---------- RECORDS SHOWN

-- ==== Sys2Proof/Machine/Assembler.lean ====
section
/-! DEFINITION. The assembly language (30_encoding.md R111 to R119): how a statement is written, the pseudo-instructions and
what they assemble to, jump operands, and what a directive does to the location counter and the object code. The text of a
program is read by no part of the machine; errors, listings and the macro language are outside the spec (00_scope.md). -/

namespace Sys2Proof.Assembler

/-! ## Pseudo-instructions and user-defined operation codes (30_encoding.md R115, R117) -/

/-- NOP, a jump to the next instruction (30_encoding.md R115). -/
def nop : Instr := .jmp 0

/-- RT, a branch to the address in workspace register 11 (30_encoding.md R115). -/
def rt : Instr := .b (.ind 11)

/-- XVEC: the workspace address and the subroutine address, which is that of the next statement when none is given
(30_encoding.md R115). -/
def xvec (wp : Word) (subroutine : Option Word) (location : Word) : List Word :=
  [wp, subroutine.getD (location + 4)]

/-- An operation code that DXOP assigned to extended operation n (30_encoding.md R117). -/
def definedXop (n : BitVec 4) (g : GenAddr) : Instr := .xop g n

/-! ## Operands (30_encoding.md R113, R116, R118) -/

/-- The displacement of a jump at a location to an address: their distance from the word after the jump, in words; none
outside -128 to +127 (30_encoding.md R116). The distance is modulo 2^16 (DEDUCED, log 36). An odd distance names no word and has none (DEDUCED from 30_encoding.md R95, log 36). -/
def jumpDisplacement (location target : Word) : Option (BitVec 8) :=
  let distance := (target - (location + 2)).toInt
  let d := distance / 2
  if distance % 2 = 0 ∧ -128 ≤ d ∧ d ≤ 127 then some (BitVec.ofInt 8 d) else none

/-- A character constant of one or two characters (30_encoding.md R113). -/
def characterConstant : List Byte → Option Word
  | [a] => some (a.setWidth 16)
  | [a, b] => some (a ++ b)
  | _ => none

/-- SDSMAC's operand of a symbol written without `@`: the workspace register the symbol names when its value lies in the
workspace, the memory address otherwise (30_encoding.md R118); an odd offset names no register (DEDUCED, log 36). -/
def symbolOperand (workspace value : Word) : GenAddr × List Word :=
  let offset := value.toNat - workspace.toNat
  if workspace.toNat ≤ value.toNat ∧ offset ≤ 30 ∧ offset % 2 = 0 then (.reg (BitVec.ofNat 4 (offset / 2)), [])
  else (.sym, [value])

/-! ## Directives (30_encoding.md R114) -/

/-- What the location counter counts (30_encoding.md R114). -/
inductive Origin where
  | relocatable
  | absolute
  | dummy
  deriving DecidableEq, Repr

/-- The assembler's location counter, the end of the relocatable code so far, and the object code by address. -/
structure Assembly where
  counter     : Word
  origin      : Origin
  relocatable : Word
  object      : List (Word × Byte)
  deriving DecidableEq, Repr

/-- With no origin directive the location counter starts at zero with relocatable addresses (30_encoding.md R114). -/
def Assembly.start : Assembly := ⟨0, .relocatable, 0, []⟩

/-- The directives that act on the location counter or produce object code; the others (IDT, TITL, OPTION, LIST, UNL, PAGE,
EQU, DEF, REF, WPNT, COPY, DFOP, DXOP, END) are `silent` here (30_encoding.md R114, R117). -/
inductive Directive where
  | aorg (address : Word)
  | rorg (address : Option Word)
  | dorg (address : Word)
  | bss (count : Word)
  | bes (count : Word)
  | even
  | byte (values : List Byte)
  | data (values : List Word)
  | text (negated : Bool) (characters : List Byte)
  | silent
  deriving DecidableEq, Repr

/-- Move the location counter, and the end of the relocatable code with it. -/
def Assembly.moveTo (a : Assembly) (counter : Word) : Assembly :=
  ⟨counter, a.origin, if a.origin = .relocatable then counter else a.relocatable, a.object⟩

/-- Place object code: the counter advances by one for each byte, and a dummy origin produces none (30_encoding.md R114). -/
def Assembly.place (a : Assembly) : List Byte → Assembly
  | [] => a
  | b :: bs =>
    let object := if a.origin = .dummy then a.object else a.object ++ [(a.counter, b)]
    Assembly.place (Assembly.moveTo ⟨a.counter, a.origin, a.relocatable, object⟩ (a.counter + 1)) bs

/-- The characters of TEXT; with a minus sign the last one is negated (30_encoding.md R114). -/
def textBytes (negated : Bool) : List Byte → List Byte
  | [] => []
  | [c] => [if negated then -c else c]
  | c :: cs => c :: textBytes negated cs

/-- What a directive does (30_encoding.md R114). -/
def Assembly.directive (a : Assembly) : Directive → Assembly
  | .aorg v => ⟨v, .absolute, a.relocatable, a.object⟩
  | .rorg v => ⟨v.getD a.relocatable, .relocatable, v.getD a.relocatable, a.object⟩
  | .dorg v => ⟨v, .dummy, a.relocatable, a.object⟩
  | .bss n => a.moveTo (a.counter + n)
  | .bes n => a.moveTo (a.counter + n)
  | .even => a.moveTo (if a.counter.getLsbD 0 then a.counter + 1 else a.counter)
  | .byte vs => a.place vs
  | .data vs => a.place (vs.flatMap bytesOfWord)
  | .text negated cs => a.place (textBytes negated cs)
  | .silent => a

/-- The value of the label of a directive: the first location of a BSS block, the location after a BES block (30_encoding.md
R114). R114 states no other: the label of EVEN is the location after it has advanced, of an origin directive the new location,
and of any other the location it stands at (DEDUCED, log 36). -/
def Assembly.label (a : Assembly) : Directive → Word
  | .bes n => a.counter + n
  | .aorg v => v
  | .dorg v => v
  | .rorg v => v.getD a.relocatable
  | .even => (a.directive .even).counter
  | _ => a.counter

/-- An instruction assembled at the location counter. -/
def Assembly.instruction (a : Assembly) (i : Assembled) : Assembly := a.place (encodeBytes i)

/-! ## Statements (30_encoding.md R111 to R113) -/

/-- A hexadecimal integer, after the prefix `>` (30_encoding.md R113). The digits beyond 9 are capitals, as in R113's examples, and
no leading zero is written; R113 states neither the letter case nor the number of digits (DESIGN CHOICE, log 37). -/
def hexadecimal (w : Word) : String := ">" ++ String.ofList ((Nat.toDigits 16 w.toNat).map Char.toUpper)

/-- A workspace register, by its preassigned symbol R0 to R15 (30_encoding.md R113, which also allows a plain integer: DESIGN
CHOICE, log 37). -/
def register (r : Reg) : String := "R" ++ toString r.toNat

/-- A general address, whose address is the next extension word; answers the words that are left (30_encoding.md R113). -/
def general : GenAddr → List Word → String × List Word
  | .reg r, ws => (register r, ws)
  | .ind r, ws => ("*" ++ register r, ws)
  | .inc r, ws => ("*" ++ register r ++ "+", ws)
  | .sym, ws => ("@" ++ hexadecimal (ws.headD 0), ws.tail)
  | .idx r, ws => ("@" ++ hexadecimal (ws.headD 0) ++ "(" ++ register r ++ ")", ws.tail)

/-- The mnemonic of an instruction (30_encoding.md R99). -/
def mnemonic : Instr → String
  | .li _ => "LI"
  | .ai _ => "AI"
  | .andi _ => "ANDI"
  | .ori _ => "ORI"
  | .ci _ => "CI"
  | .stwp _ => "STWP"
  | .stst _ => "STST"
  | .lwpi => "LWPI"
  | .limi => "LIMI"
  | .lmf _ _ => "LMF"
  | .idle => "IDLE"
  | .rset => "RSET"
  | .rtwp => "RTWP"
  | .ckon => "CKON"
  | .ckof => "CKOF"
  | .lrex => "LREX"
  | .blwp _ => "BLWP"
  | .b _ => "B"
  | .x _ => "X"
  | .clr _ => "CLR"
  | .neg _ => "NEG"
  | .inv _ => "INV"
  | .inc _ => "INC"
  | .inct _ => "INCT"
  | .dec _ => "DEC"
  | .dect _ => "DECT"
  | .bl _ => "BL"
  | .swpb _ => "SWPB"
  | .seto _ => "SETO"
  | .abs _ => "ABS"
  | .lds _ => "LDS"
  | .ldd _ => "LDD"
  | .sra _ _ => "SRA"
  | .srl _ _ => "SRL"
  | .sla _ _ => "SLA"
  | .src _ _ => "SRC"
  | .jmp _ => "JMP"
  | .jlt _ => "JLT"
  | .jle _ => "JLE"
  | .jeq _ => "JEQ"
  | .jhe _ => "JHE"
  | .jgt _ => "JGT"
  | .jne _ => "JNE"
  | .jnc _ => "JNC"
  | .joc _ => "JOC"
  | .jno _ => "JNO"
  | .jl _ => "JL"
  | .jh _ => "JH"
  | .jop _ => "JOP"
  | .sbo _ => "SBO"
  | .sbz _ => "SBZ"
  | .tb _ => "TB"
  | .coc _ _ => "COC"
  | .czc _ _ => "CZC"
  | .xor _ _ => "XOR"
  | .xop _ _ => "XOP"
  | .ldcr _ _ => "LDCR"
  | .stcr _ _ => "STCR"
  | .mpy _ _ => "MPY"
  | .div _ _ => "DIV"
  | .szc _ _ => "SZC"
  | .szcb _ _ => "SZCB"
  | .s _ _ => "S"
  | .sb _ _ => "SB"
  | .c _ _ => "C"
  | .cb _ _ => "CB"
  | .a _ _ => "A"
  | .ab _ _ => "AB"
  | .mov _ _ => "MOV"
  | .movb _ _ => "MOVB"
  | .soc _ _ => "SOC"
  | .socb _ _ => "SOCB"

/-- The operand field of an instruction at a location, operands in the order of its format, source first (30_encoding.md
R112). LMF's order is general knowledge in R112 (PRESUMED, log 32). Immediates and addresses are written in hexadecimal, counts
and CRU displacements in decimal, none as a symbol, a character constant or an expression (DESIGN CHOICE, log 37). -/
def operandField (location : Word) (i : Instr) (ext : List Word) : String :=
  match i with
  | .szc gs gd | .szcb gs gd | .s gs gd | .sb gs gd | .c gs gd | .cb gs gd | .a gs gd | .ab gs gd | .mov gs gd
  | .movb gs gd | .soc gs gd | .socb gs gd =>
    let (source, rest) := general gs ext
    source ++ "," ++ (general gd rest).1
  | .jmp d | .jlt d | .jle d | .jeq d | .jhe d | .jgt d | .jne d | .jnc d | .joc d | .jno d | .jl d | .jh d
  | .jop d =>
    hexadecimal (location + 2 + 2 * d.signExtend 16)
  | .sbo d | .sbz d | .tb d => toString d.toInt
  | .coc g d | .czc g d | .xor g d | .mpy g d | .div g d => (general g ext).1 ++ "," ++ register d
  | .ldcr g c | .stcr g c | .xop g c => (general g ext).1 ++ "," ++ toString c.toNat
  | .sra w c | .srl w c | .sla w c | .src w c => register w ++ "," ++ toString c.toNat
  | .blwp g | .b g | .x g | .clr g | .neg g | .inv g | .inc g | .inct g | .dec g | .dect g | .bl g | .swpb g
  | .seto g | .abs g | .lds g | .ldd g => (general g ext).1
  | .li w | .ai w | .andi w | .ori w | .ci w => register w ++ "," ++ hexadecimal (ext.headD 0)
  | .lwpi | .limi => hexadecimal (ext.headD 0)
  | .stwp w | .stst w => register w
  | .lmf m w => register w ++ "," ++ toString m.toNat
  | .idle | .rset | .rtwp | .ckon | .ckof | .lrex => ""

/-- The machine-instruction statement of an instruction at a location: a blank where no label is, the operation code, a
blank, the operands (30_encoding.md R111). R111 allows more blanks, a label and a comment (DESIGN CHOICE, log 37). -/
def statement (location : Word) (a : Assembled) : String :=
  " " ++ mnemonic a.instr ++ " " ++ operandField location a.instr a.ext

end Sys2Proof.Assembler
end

--------------------

PROBLEM DESCRIPTION
Your task is to restate, word for word, only those lines above that fall between the line holding "(address : Option Word)" and the line holding "def Assembly.moveTo (a", inclusive.

OUTPUT FOR THIS EXERCISE
  | rorg (address : Option Word)
  | dorg (address : Word)
  | bss (count : Word)
  | bes (count : Word)
  | even
  | byte (values : List Byte)
  | data (values : List Word)
  | text (negated : Bool) (characters : List Byte)
  | silent
  deriving DecidableEq, Repr

/-- Move the location counter, and the end of the relocatable code with it. -/
def Assembly.moveTo (a : Assembly) (counter : Word) : Assembly :=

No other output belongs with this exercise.